Roma, 11 settembre 2026. L’Italia della pallavolo si prepara a una nuova tappa del suo percorso agli Europei maschili, lasciando Napoli per trasferirsi a Modena. Domani sera, al PalaPanini, gli azzurri affronteranno la Grecia nella loro seconda partita del torneo. La squadra, guidata dal CT Fefè De Giorgi, arriva a questo appuntamento dopo un debutto vincente contro la Svezia, superata con un netto 3-0. L'esordio si è tenuto in una cornice d'eccezione: Piazza del Plebiscito a Napoli, davanti a circa 6.000 spettatori e alla presenza del Presidente della Repubblica, Sergio Mattarella.

Da Napoli a Modena: il focus sulla prossima sfida

La serata napoletana ha rappresentato un inizio emozionante e particolare per la nazionale. Gli azzurri hanno dovuto gestire non solo la pressione dell'esordio in un torneo così importante, ma anche le sfide legate al gioco all'aperto e alle condizioni meteorologiche. Superato brillantemente l'ostacolo Svezia, l'attenzione della squadra si è ora completamente spostata su Modena, dove il gruppo sta affinando la preparazione per la sfida contro la Grecia. L'obiettivo è chiaro: confermare la buona prova offerta nella prima uscita europea e proseguire il cammino con determinazione.

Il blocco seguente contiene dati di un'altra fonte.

-- ==== Sys2Proof/Machine/Operands.lean ====
section
/-! DEFINITION. Where an operand is: the register map (10_state.md R45), the targets of host accesses (20_memory.md R61 to
R63), and the packed length_and_flags field with the frame's byte layout (30_encoding.md R90 to R99). -/

namespace Sys2Proof.Machine

open Sys2Proof

/-! ## The register map -/

/-- The byte offset of a register (10_state.md R45). -/
def Reg.offset : Reg → Word
  | .ctrl => 0x00
  | .cmd => 0x04
  | .status => 0x08
  | .cap => 0x0C
  | .seq => 0x10
  | .ackno => 0x14
  | .tsHi => 0x18
  | .tsLo => 0x1C
  | .len => 0x20
  | .flags => 0x24
  | .cksum => 0x28
  | .pad => 0x2C
  | .csres => 0x30
  | .wblen => 0x34

/-- The registers in the order of the map. -/
def Reg.all : List Reg :=
  [.ctrl, .cmd, .status, .cap, .seq, .ackno, .tsHi, .tsLo, .len, .flags, .cksum, .pad, .csres, .wblen]

/-- The register at an offset, if there is one: the aligned words of 0x00 .. 0x37 (20_memory.md R61, R62). -/
def Reg.ofOffset (off : Word) : Option Reg := Reg.all.find? fun r => decide (Reg.offset r = off)

/-- The offset of WB[i] (20_memory.md R61). -/
def wbOffset (i : Nat) : Word := BitVec.ofNat 32 (Config.wbBase + i)

/-! ## Targets of host accesses -/

/-- What an admitted access reaches. -/
inductive Target where
  | reg (r : Reg)
  | wb (i : Nat)
deriving DecidableEq, Repr

/-- The target of a 32-bit access, none for a bus error: a register at its own offset (20_memory.md R62), or four bytes of
WB at a multiple of 4 (R63). -/
def target32 (cap : Nat) (off : Word) : Option Target :=
  match Reg.ofOffset off with
  | some r => some (.reg r)
  | none =>
    if Config.wbBase ≤ off.toNat ∧ (off.toNat - Config.wbBase) % 4 = 0 ∧ off.toNat - Config.wbBase + 3 < cap
    then some (.wb (off.toNat - Config.wbBase)) else none

/-- The target of an 8-bit access, none for a bus error: one byte of WB (20_memory.md R62, R63). -/
def target8 (cap : Nat) (off : Word) : Option Nat :=
  if Config.wbBase ≤ off.toNat ∧ off.toNat - Config.wbBase < cap then some (off.toNat - Config.wbBase) else none

/-- A read of this register returns its value also while busy (20_memory.md R65). -/
def Reg.readableWhileBusy : Reg → Bool
  | .ctrl | .cmd | .status | .cap => true
  | .seq | .ackno | .tsHi | .tsLo | .len | .flags | .cksum | .pad | .csres | .wblen => false

/-- A write to this register is accepted also while busy (20_memory.md R81). -/
def Reg.writableWhileBusy : Reg → Bool
  | .ctrl | .status => true
  | .cmd | .cap | .seq | .ackno | .tsHi | .tsLo | .len | .flags | .cksum | .pad | .csres | .wblen => false

/-- The value a register's read returns (10_state.md R22 to R37): CTRL reads 0, reserved bits read 0. -/
def State.readReg (s : State) : Reg → Word
  | .ctrl => 0
  | .cmd => s.cmd
  | .status => s.statusWord
  | .cap => s.cap
  | .seq => s.seq
  | .ackno => s.ackno
  | .tsHi => s.tsHi
  | .tsLo => s.tsLo
  | .len => s.len.setWidth 32
  | .flags => s.flags.setWidth 32
  | .cksum => s.cksum.setWidth 32
  | .pad => s.pad.setWidth 32
  | .csres => s.csres.setWidth 32
  | .wblen => s.wblen

/-- An accepted write of `v` to a register (10_state.md R22 to R37): reserved bits and read-only registers ignore it; CMD
issues, CTRL bit 0 resets, STATUS bit 3 clears OVR (20_memory.md R71). -/
def State.writeReg (s : State) (v : Word) : Reg → State
  | .ctrl => if v.getLsbD 0 then s.softReset else s
  | .cmd => s.issue v
  | .status => { s with status := s.status.written v }
  | .cap => s
  | .seq => { s with seq := v }
  | .ackno => { s with ackno := v }
  | .tsHi => { s with tsHi := v }
  | .tsLo => { s with tsLo := v }
  | .len => { s with len := v.setWidth 29 }
  | .flags => { s with flags := v.setWidth 3 }
  | .cksum => s
  | .pad => s
  | .csres => s
  | .wblen => { s with wblen := v }

/-! ## The frame's fields -/

/-- Packing (30_encoding.md R97): w = (zext_32(LEN) << 3) | FLAGS. -/
def packLenFlags (l : BitVec 29) (f : BitVec 3) : Word := (l.setWidth 32 <<< 3) ||| f.setWidth 32

/-- Length extraction (30_encoding.md R95): L = w >> 3, a logical shift. -/
def lenOf (w : Word) : BitVec 29 := (w >>> 3).setWidth 29

/-- Flag extraction (30_encoding.md R96): F = w & 0x7. -/
def flagsOf (w : Word) : BitVec 3 := (w &&& 0x7).setWidth 3

/-- The 64-bit timestamp TS = TS_HI ‖ TS_LO (10_state.md R26). -/
def State.timestamp (s : State) : BitVec 64 := s.tsHi ++ s.tsLo

/-- The bytes of a frame (30_encoding.md R90): the 24-byte header, every field big-endian, then the payload. -/
def frameBytes (f : Frame) : List Byte :=
  beBytes 4 f.seq.toNat ++ beBytes 4 f.ack.toNat ++ beBytes 8 f.timestamp.toNat
    ++ beBytes 4 (packLenFlags f.len f.flags).toNat ++ beBytes 2 f.checksum.toNat ++ beBytes 2 f.padding.toNat ++ f.payload

/-- The frame that ENCODE's operands describe (40_frame_codec.md R121), with checksum field `k`: the field registers, the
zero padding, and the payload WB[24 .. 24+LEN−1]. -/
def State.frameToSend (s : State) (k : Half) : Frame where
  seq := s.seq
  ack := s.ackno
  timestamp := s.timestamp
  len := s.len
  flags := s.flags
  checksum := k
  padding := 0
  payload := s.wbBytes Config.hdr s.len.toNat

end Sys2Proof.Machine
end

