-- ==== Sys2Proof/Machine/Dispatch.lean ====
section
/-! DEFINITION. The dispatch of a command to its meaning: the completion step of 70_reset_and_hazards.md R218. -/

namespace Sys2Proof.Machine

open Sys2Proof

def exec (i : Instr) (s : State) : Host.Outcome State Fault Refusal :=
  match i with
  | .encode => Sys2Proof.Machine.execEncode s
  | .decode => Sys2Proof.Machine.execDecode s
  | .verify => Sys2Proof.Machine.execVerify s
  | .csum => Sys2Proof.Machine.execCsum s

end Sys2Proof.Machine
end

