-- ==== Sys2Proof/Machine/HostProgram.lean ====
section
/-! DEFINITION. The HOST agent (30_encoding.md R108): what one line of its program does, and the pseudo-operations (R109) and
boot order (70_reset_and_hazards.md R216) as lists of lines. -/

namespace Sys2Proof.Machine

open Sys2Proof

/-! ## One line -/

/-- Whether a condition holds over the values read so far; none when its name has not been read. -/
def condHolds (vals : List (Nat × Word)) (c : Cond) : Option Bool :=
  match cellGet? vals c.name with
  | none => none
  | some v => some (v.toNat / 2 ^ c.lo % 2 ^ (c.hi - c.lo + 1) == c.value)

/-- The line of a label. DESIGN CHOICE (notes/assumptions/9.md): where a label stands twice, which 30_encoding.md R108 gives
no meaning, this is its first line; `programWf` calls such a program ill formed. -/
def labelLine : List HostOp → Nat → Option Nat
  | [], _ => none
  | op :: r, l => if op = .label l then some 0 else (labelLine r l).map (· + 1)

/-- Go on to the next line. -/
def State.hostNext (s : State) : State := { s with host := { s.host with line := s.host.line + 1 } }

/-- Name a value read. -/
def State.hostBind (s : State) (n : Nat) (v : Word) : State :=
  { s with host := { s.host with vals := cellsWrite s.host.vals n [v] } }

/-- Branch to a label. -/
def State.hostGoto (s : State) (l : Nat) : Host.Outcome State Fault Refusal :=
  match labelLine s.host.prog l with
  | none => .refused (.undefinedLabel l)
  | some n => .next { s with host := { s.host with line := n } }

/-- A branch that is taken when its condition equals `want`. -/
def State.hostBranch (s : State) (c : Cond) (want : Bool) (l : Nat) : Host.Outcome State Fault Refusal :=
  match condHolds s.host.vals c with
  | none => .refused (.unreadName c.name)
  | some b => if b == want then s.hostGoto l else .next s.hostNext

/-- A write line: the access, then the next line; a bus error faults (20_memory.md R64). -/
def hostWrote (a : Access) : Option State → Host.Outcome State Fault Refusal
  | none => .fault (.busError a)
  | some t => .next t.hostNext

/-- A read line: the access, its value named, then the next line; a bus error faults. -/
def hostRead (a : Access) (n : Nat) : Option (Word × State) → Host.Outcome State Fault Refusal
  | none => .fault (.busError a)
  | some (v, t) => .next (t.hostBind n v).hostNext

/-- One POLL read (30_encoding.md R108): the same line again while BUSY = 1, else the value named and the next line. -/
def hostPolled (a : Access) (n : Nat) : Option (Word × State) → Host.Outcome State Fault Refusal
  | none => .fault (.busError a)
  | some (v, t) => if v.getLsbD 0 then .next t else .next (t.hostBind n v).hostNext

/-- What one line of the host program does (30_encoding.md R108). HALT stays where it is. -/
def hostLine (op : HostOp) (s : State) : Host.Outcome State Fault Refusal :=
  match op with
  | .wr32 off v => hostWrote (.write32 off v) (s.busWrite32 off v)
  | .wr8 off v => hostWrote (.write8 off v) (s.busWrite8 off v)
  | .rd32 off n => hostRead (.read32 off) n (s.busRead32 off)
  | .rd8 off n => hostRead (.read8 off) n ((s.busRead8 off).map fun r => (r.1.setWidth 32, r.2))
  | .other size off => .fault (.busError (.other size off))
  | .poll n => hostPolled (.read32 (Reg.offset .status)) n (s.busRead32 (Reg.offset .status))
  | .beq c l => s.hostBranch c true l
  | .bne c l => s.hostBranch c false l
  | .label _ => .next s.hostNext
  | .halt => .next s

/-- The line the host is at; past its last line a program is at HALT. -/
def State.hostOp (s : State) : HostOp := (s.host.prog[s.host.line]?).getD .halt

/-- The HOST's turn: one line. -/
def hostTurn (s : State) : Host.Outcome State Fault Refusal := hostLine s.hostOp s

/-- The end of a run (70_reset_and_hazards.md R227): the host at HALT and PHASE = IDLE. -/
def State.runEnded (s : State) : Bool := decide (s.hostOp = .halt) && !s.busy

/-! ## Pseudo-operations (30_encoding.md R109) -/

/-- `DO op` for any word `op`, a command's or a reserved one (30_encoding.md R109; 95_test_vectors.md P4): write it to CMD,
then POLL into `name`. -/
def doOp (op : Word) (name : Nat) : List HostOp := [.wr32 (Reg.offset .cmd) op, .poll name]

/-- `SETHDR s, a, t, l, f`. -/
def setHdr (sq a : Word) (t : BitVec 64) (l f : Word) : List HostOp :=
  [.wr32 (Reg.offset .seq) sq, .wr32 (Reg.offset .ackno) a, .wr32 (Reg.offset .tsHi) (t.extractLsb' 32 32),
    .wr32 (Reg.offset .tsLo) (t.extractLsb' 0 32), .wr32 (Reg.offset .len) l, .wr32 (Reg.offset .flags) f]

/-- `WR8 WB+a+k, bytes[k]` for each k. -/
def writeWbBytes (a : Nat) : List Byte → List HostOp
  | [] => []
  | b :: bs => .wr8 (wbOffset a) b :: writeWbBytes (a + 1) bs

/-- `BUILD s, a, t, f, bytes`. -/
def build (sq a : Word) (t : BitVec 64) (f : Word) (bs : List Byte) (name : Nat) : List HostOp :=
  writeWbBytes Config.hdr bs ++ setHdr sq a t (BitVec.ofNat 32 bs.length) f ++ doOp (encode .encode) name

/-- `RECV bytes`. -/
def recv (bs : List Byte) : List HostOp :=
  writeWbBytes 0 bs ++ [.wr32 (Reg.offset .wblen) (BitVec.ofNat 32 bs.length)]

/-- STATUS.VALID == 0 over the value named `name`. -/
def notValid (name : Nat) : Cond := { name := name, hi := 2, lo := 2, value := 0 }

/-- `CHECK`: `DO VERIFY`, and `DO DECODE` if VALID = 1; `skip` labels the line after it. -/
def check (name skip : Nat) : List HostOp :=
  doOp (encode .verify) name ++ [.beq (notValid name) skip] ++ doOp (encode .decode) name ++ [.label skip]

/-- The host's boot step 2 (70_reset_and_hazards.md R216): read CAP into `name` and clear OVR. -/
def bootProgram (name : Nat) : List HostOp := [.rd32 (Reg.offset .cap) name, .wr32 (Reg.offset .status) 8]

end Sys2Proof.Machine
end

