-- ==== Sys2Proof/Tests/Slice0.lean ====
section
/-! SUPPORT. Small tests: ill-formed terms that the checks refuse, words decoded as 30_encoding.md R107 writes them, one step
per instruction on vectors of 95_test_vectors.md, and a witness for the hypotheses of every obligation that has some. Every
expected value is the spec's own (the vector's number stands in the comment) or a hypothesis of a statement. -/

namespace Sys2Proof.Tests

open Sys2Proof Sys2Proof.Machine Sys2Proof.Claims

/-! ## Helpers -/

/-- The outcome is a next state that passes a check. -/
def nextIs (o : Host.Outcome State Fault Refusal) (p : State → Bool) : Bool :=
  match o with
  | .next t => p t
  | .fault _ => false
  | .refused _ => false

theorem nextIs_spec {o : Host.Outcome State Fault Refusal} {p : State → Bool} (h : nextIs o p = true) :
    ∃ t, o = .next t ∧ p t = true := by
  cases o with
  | next t => exact ⟨t, rfl, h⟩
  | fault r => simp [nextIs] at h
  | refused r => simp [nextIs] at h

/-- The outcome is this fault. -/
def faultIs (o : Host.Outcome State Fault Refusal) (f : Fault) : Bool :=
  match o with
  | .next _ => false
  | .fault g => decide (g = f)
  | .refused _ => false

/-- The state after reset with a byte string at WB[0] and WBLEN = n. -/
def received (bs : List Byte) (n : Word) : State :=
  { State.reset with wb := Memory.writeBytes [] 0 bs, wblen := n }

/-- The state after reset with the host at a one-line program. -/
def atLine (op : HostOp) : State := { State.reset with host := { prog := [op], line := 0, vals := [] } }

/-- One command, as placed by `withFetchWord`, and a check of the state after it. -/
def runs (c : Nat) (s : State) (p : State → Bool) : Bool := nextIs (step (s.withFetchWord 32 c)) p

/-- The header bytes of vector T1. -/
def t1Bytes : List Byte := [0, 0, 0, 0, 0, 0, 0, 0, 0, 0, 0, 0, 0, 0, 0, 0, 0, 0, 0, 4, 0xFF, 0xFB, 0, 0]

/-- The frame of vector T4. -/
def t4Bytes : List Byte :=
  [0, 0, 0, 1, 0, 0, 0, 1, 0, 0, 0, 0, 0, 0, 0, 0x64, 0, 0, 0, 0x19, 0x3B, 0x1E, 0, 0, 0x61, 0x62, 0x63]

/-- The operands of vector T4. -/
def t4Operands : State :=
  { State.reset with seq := 1, ackno := 1, tsLo := 100, len := 3, flags := 1, wb := Memory.writeBytes [] 24 [0x61, 0x62, 0x63] }

/-- The state with the command word `c` in progress and the CODEC's turn next. -/
def running (s : State) (c : Word) : State := { s with cmd := c, phase := .busy c, turns := [.codec] }

/-- The state with the command word `c` in progress and the HOST's turn next. -/
def waiting (s : State) (c : Word) : State := { s with cmd := c, phase := .busy c, turns := [.host] }

/-! ## The checks refuse ill-formed terms -/

theorem test_cap_too_small : capWf 23 = false := by decide
theorem test_cap_too_large : capWf (2 ^ 31 + 1) = false := by decide
theorem test_cap_bounds : capWf 24 = true ∧ capWf (2 ^ 31) = true := by decide
theorem test_frame_length_wrong : Frame.wf ⟨0, 0, 0, 2, 0, 0, 0, [0x61]⟩ = false := by decide
theorem test_cond_bits_reversed : Cond.wf ⟨0, 0, 2, 0⟩ = false := by decide
theorem test_cond_bit_too_high : Cond.wf ⟨0, 32, 32, 0⟩ = false := by decide
theorem test_cond_value_too_wide : Cond.wf ⟨0, 2, 2, 2⟩ = false := by decide
theorem test_beq_label_missing : programWf [.poll 0, .beq ⟨0, 2, 2, 0⟩ 7] = false := by decide
theorem test_bne_name_unread : programWf [.label 7, .bne ⟨0, 2, 2, 0⟩ 7] = false := by decide
theorem test_label_twice : programWf [.label 7, .label 7] = false := by decide
/-- 95_test_vectors.md P4, line 1: `DO 0x00000009` is `WR32 CMD, 0x00000009` and a POLL. -/
theorem test_do_raw_word : doOp 0x00000009 0 = [.wr32 0x04 0x00000009, .poll 0] := by decide
theorem test_check_is_wf : programWf (check 0 7 ++ [.halt]) = true := by decide

/-! ## Words of 30_encoding.md R107: bits 31..3 zero above OP -/

theorem test_word_encode : decodeTableWord 32 0b00000000000000000000000000000001 = some .encode := by decide
theorem test_word_decode : decodeTableWord 32 0b00000000000000000000000000000010 = some .decode := by decide
theorem test_word_verify : decodeTableWord 32 0b00000000000000000000000000000011 = some .verify := by decide
theorem test_word_csum : decodeTableWord 32 0b00000000000000000000000000000100 = some .csum := by decide
theorem test_word_reserved : decodeTableWord 32 0b000 = none ∧ decodeTableWord 32 0b101 = none ∧
    decodeTableWord 32 0b110 = none ∧ decodeTableWord 32 0b111 = none ∧ decodeTableWord 32 0b1001 = none ∧
    decodeTableWord 32 0b10000000000000000000000000000001 = none := by decide

/-! ## One step per instruction (95_test_vectors.md) -/

/-- T4. -/
theorem test_encode_odd_payload : runs 1 t4Operands (fun t => decide (t.wb = Memory.writeBytes [] 0 t4Bytes ∧
    t.cksum = 0x3B1E ∧ t.wblen = 27 ∧ t.statusWord = 0x02)) = true := by decide
/-- T12. -/
theorem test_encode_len_over_cap : runs 1 { State.reset with len := 513 } (fun t => decide (t.wb = [] ∧ t.wblen = 0 ∧
    t.statusWord = 0x52)) = true := by decide
/-- T13. -/
theorem test_decode_fields : runs 2 (received t4Bytes 27) (fun t => decide (t.seq = 1 ∧ t.ackno = 1 ∧ t.tsHi = 0 ∧
    t.tsLo = 100 ∧ t.len = 3 ∧ t.flags = 1 ∧ t.cksum = 0x3B1E ∧ t.pad = 0 ∧ t.statusWord = 0x02)) = true := by decide
/-- T15. -/
theorem test_decode_short_payload : runs 2 (received t4Bytes 26) (fun t => decide (t.seq = 0 ∧ t.len = 0 ∧
    t.statusWord = 0x42)) = true := by decide
/-- T19d, then T4: the padding 0xFFFF received, and ENCODE of the decoded fields gives the received checksum. -/
theorem test_reencode_padding : runs 2 (received ((t4Bytes.set 22 0xFF).set 23 0xFF) 27) (fun t => decide (t.cksum = 0x3B1E ∧
    t.pad = 0xFFFF) && runs 1 t fun u => decide (u.cksum = 0x3B1E ∧ u.pad = 0)) = true := by decide
/-- T4v. -/
theorem test_verify_valid : runs 3 (received t4Bytes 27) (fun t => decide (t.csres = 0 ∧ t.statusWord = 0x06)) = true := by
  decide
/-- T32. -/
theorem test_verify_one_bit : runs 3 (received (t1Bytes.set 21 0x7B) 24) (fun t => decide (t.csres = 0x0080 ∧
    t.statusWord = 0x02)) = true := by decide
/-- T20. -/
theorem test_csum_even : runs 4 (received [0x00, 0x01, 0xF2, 0x03, 0xF4, 0xF5, 0xF6, 0xF7] 8) (fun t => decide
    (t.csres = 0x220D ∧ t.statusWord = 0x02)) = true := by decide
/-- T36. -/
theorem test_csum_odd : runs 4 (received [0xAB] 1) (fun t => decide (t.csres = 0x54FF)) = true := by decide
/-- T41. -/
theorem test_reserved_word : runs 9 State.reset (fun t => decide (t.statusWord = 0x12 ∧ t.cmd = 9 ∧ t.wb = [])) = true := by
  decide

/-! ## The bus and the HOST -/

/-- T12c: LEN keeps bits 28..0 of a write. -/
theorem test_len_truncates : (State.reset.busWrite32 0x20 0x20000003).map State.len = some 3 := by decide
/-- T45 to T47. -/
theorem test_bus_errors : target32 536 0x80000002 = none ∧ target32 536 0x38 = none ∧ target8 536 0x10 = none := by decide
/-- T48. -/
theorem test_window_lanes : ((received t1Bytes 24).busRead32 0x80000014).map Prod.fst = some 0xFFFB0000 := by decide
/-- T43 and T44: a write while busy is dropped and sets OVR; writing 8 to STATUS clears it. -/
theorem test_overrun : ((waiting State.reset 3).busWrite32 0x10 0x1234).map (fun u => (u.seq, u.status.ovr)) = some (0, true) ∧
    ({ State.reset with status := { done := false, valid := false, ovr := true, err := 0 } }.busWrite32 0x08 8).map
      State.statusWord = some 0 := by decide
/-- T49: the registers after a soft reset during ENCODE. -/
theorem test_soft_reset_abandons : ((waiting t4Operands 1).busWrite32 0x00 1).map (fun u => (u.seq, u.phase, u.statusWord)) =
    some (0, .idle, 0) := by decide
/-- 20_memory.md R64: the host's access faults. -/
theorem test_host_bus_error : faultIs (step (atLine (.rd32 0x80000002 0))) (.busError (.read32 0x80000002)) = true := by decide

/-! ## Witnesses: the hypotheses of each obligation can be met -/

theorem witness_DecodeEncodeAgree : (Instr.csum).wf = true ∧ decode 4 = .ok .csum := ⟨rfl, rfl⟩

theorem witness_OpcodeMapSelects : (9 : Word).extractLsb' 3 29 ≠ 0 ∧ (4 : Word).extractLsb' 3 29 = 0 ∧
    (4 : Word).extractLsb' 0 3 = 0b100 ∧ (7 : Word).extractLsb' 0 3 = 0b111 ∧ (7 : Word).extractLsb' 3 29 = 0 ∧
    (running State.reset 5).phase = .busy 5 := by decide

theorem witness_StepRunsDecodedCommand : (running State.reset 2).phase = .busy 2 ∧ (running State.reset 2).nextTurn = .codec ∧
    decodeTableWord 32 2 = some .decode ∧ State.nextTurn { State.reset with turns := [.codec] } = .codec := by decide

theorem witness_ReservedWordCompletesIllegal : State.reset.busy = false ∧ (0x80000001 : Word).extractLsb' 3 29 ≠ 0 ∧
    (0 : Word).extractLsb' 0 3 = 0b000 ∧ (5 : Word).extractLsb' 0 3 = 0b101 ∧ (6 : Word).extractLsb' 0 3 = 0b110 := by decide

/-- T12 and T12b: the largest length that fits, and the next one. -/
theorem witness_EncodeWritesFrame : 24 + (512 : BitVec 29).toNat ≤ State.reset.cap.toNat ∧
    State.reset.cap.toNat < 24 + (513 : BitVec 29).toNat := by decide

theorem witness_EncodeIsDeterministic : sameEncodeInputs t4Operands { t4Operands with cksum := 7, wblen := 9 } ∧
    (∃ t, exec .encode t4Operands = .next t ∧ decide (t.status.err = 0) = true) ∧
    ∃ u, exec .encode { t4Operands with cksum := 7, wblen := 9 } = .next u ∧ decide (u.status.err = 0) = true :=
  ⟨⟨rfl, rfl, rfl, rfl, rfl, rfl, rfl, fun _ _ _ => rfl⟩, nextIs_spec (by decide), nextIs_spec (by decide)⟩

theorem witness_EncodedFieldsAreBigEndian : 24 + t4Operands.len.toNat ≤ t4Operands.cap.toNat := by decide

/-- T6. -/
theorem witness_NoZeroSubstitution : let s : State := { State.reset with seq := 0xFFFF0000 }
    24 + s.len.toNat ≤ s.cap.toNat ∧ fold (wordSum (frameBytes (s.frameToSend 0))) = 0xFFFF := by decide

theorem witness_MalformedFrameExactly : (23 : Word).toNat ≤ State.reset.cap.toNat ∧
    (received t4Bytes 26).wblen.toNat ≤ (received t4Bytes 26).cap.toNat ∧ 24 ≤ (received t4Bytes 26).wblen.toNat ∧
    (received t4Bytes 26).wblen.toNat < 24 + (wireLen (received t4Bytes 26)).toNat ∧
    ¬ (received t4Bytes 27).wblen.toNat < 24 + (wireLen (received t4Bytes 27)).toNat := by decide

theorem witness_DecodeAfterEncodeRoundTrip : 24 + t4Operands.len.toNat ≤ t4Operands.cap.toNat ∧
    ∃ t, exec .encode t4Operands = .next t ∧ decide (t.status.err = 0) = true :=
  ⟨by decide, nextIs_spec (by decide)⟩

theorem witness_EncodeThenVerifyIsValid : 24 + t4Operands.len.toNat ≤ t4Operands.cap.toNat ∧
    ∃ t, exec .encode t4Operands = .next t ∧ nextIs (exec .verify (t.issue 3)) (fun u => u.status.valid) = true :=
  ⟨by decide, nextIs_spec (by decide)⟩

theorem witness_ReencodeRewritesSameHeader : ∃ t, exec .decode (received t1Bytes 24) = .next t ∧
    decide (t.status.err = 0 ∧ word2 (received t1Bytes 24) 22 = 0 ∧
      word2 (received t1Bytes 24) 20 = checksum (frameBytes (t.frameToSend 0))) = true := nextIs_spec (by decide)

/-- T1's frame with the padding 0x0001 and the checksum one less: valid, and the padding is not zero. -/
theorem witness_NonzeroPaddingChangesChecksum : let s := received ((t1Bytes.set 21 0xFA).set 23 0x01) 24
    s.wblen.toNat = 24 + (wireLen s).toNat ∧ s.csum16 0 s.wblen.toNat = 0 ∧ word2 s 22 ≠ 0 ∧
    nextIs (exec .decode s) (fun t => decide (t.status.err = 0) &&
      nextIs (exec .encode (t.issue 1)) (fun u => decide (u.cksum ≠ t.cksum))) = true := by decide

theorem witness_DecodeVerifyOrderFree :
    nextIs (exec .decode ((received t4Bytes 27).issue 2)) (fun a => nextIs (exec .verify (a.issue 3)) fun b => b.status.valid)
      = true ∧
    nextIs (exec .verify ((received t4Bytes 27).issue 3)) (fun c => nextIs (exec .decode (c.issue 2)) fun d =>
      decide (d.status.err = 0)) = true := by decide

theorem witness_DecodeIgnoresTrailingBytes : (28 : Word).toNat ≤ (received t4Bytes 27).cap.toNat ∧
    24 + (wireLen (received t4Bytes 27)).toNat ≤ (27 : Word).toNat ∧
    24 + (wireLen (received t4Bytes 27)).toNat ≤ (28 : Word).toNat := by decide

/-- T17. -/
theorem witness_WblenOverCapFails : (received [] 537).cap.toNat < (received [] 537).wblen.toNat ∧
    ¬ (received [] 536).cap.toNat < (received [] 536).wblen.toNat ∧
    nextIs (exec .csum (received [] 537)) (fun t => decide (t.status.err = 2)) = true := by decide

theorem witness_EndAroundCarryGivesFold : (wordsOf [0xFF, 0xFF, 0x00, 0x01])[1]? = some 1 := by decide

theorem witness_NarrowAccumulatorsAgree : ([0xFF, 0xFF, 0xAB] : List Byte).length ≤ 65536 ∧
    (List.replicate 131074 (0xFF : Byte)).length ≤ 131074 := ⟨by decide, le_of_eq List.length_replicate⟩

Simone Galassi, uno dei veterani della formazione azzurra, ha espresso il suo entusiasmo e la consapevolezza del gruppo riguardo all'esperienza vissuta e alle prossime sfide.

"Le emozioni che ho vissuto a Napoli sono bellissime, siamo consapevoli di aver preso parte a qualcosa di unico", ha dichiarato Galassi, sottolineando l'importanza di un buon avvio. "Era importantissimo partire bene, la Svezia non è tra le top a livello europeo, ma ha fatto vedere delle belle cose. Poi c’era l’incognita di giocare all’aperto: siamo stati bravi fin dall’inizio a imporre il nostro gioco dall’inizio alla fine." Guardando al futuro, Galassi ha aggiunto: "Ora testa alla Grecia, che è un’avversaria temibile. Non vediamo l’ora di scendere in campo qui a Modena, vogliamo riabbracciare i nostri tifosi e fare una partita di livello. Stiamo bene a livello fisico, che è molto importante per affrontare un Europeo lungo, e siamo pronti a battagliare ora in tutte le partite".

Le sue parole riflettono la concentrazione e la fiducia della squadra in vista degli impegni futuri.

Il PalaPanini: cuore della Pool A e l'accoglienza dei tifosi

Il trasferimento a Modena segna per l'Italia il completamento del proprio percorso nella Pool A dei Campionati Europei maschili. Il leggendario PalaPanini sarà il teatro delle prossime sfide degli azzurri, che affronteranno, oltre alla Grecia, anche Slovacchia, Repubblica Ceca e Slovenia. Tutti gli incontri sono fissati per le ore 21.05. Per una settimana intera, il PalaPanini sarà il fulcro delle gare del raggruppamento, che vede coinvolte le sei nazionali della Pool A: Italia, Svezia, Slovenia, Repubblica Ceca, Grecia e Slovacchia.

L'attesa per l'arrivo degli azzurri è palpabile, con oltre 5000 tifosi previsti in città per sostenere la squadra.

Per garantire un'esperienza ottimale al pubblico, i cancelli dell'impianto apriranno un'ora prima dell'inizio di ogni incontro. Sono state predisposte indicazioni dettagliate per facilitare l'accesso al PalaPanini, sia per chi arriva in auto, sia per chi preferisce i mezzi pubblici o la bicicletta. Sarà garantita un'ampia disponibilità di soluzioni per la sosta, inclusi oltre 2000 posti auto consigliati per i sostenitori.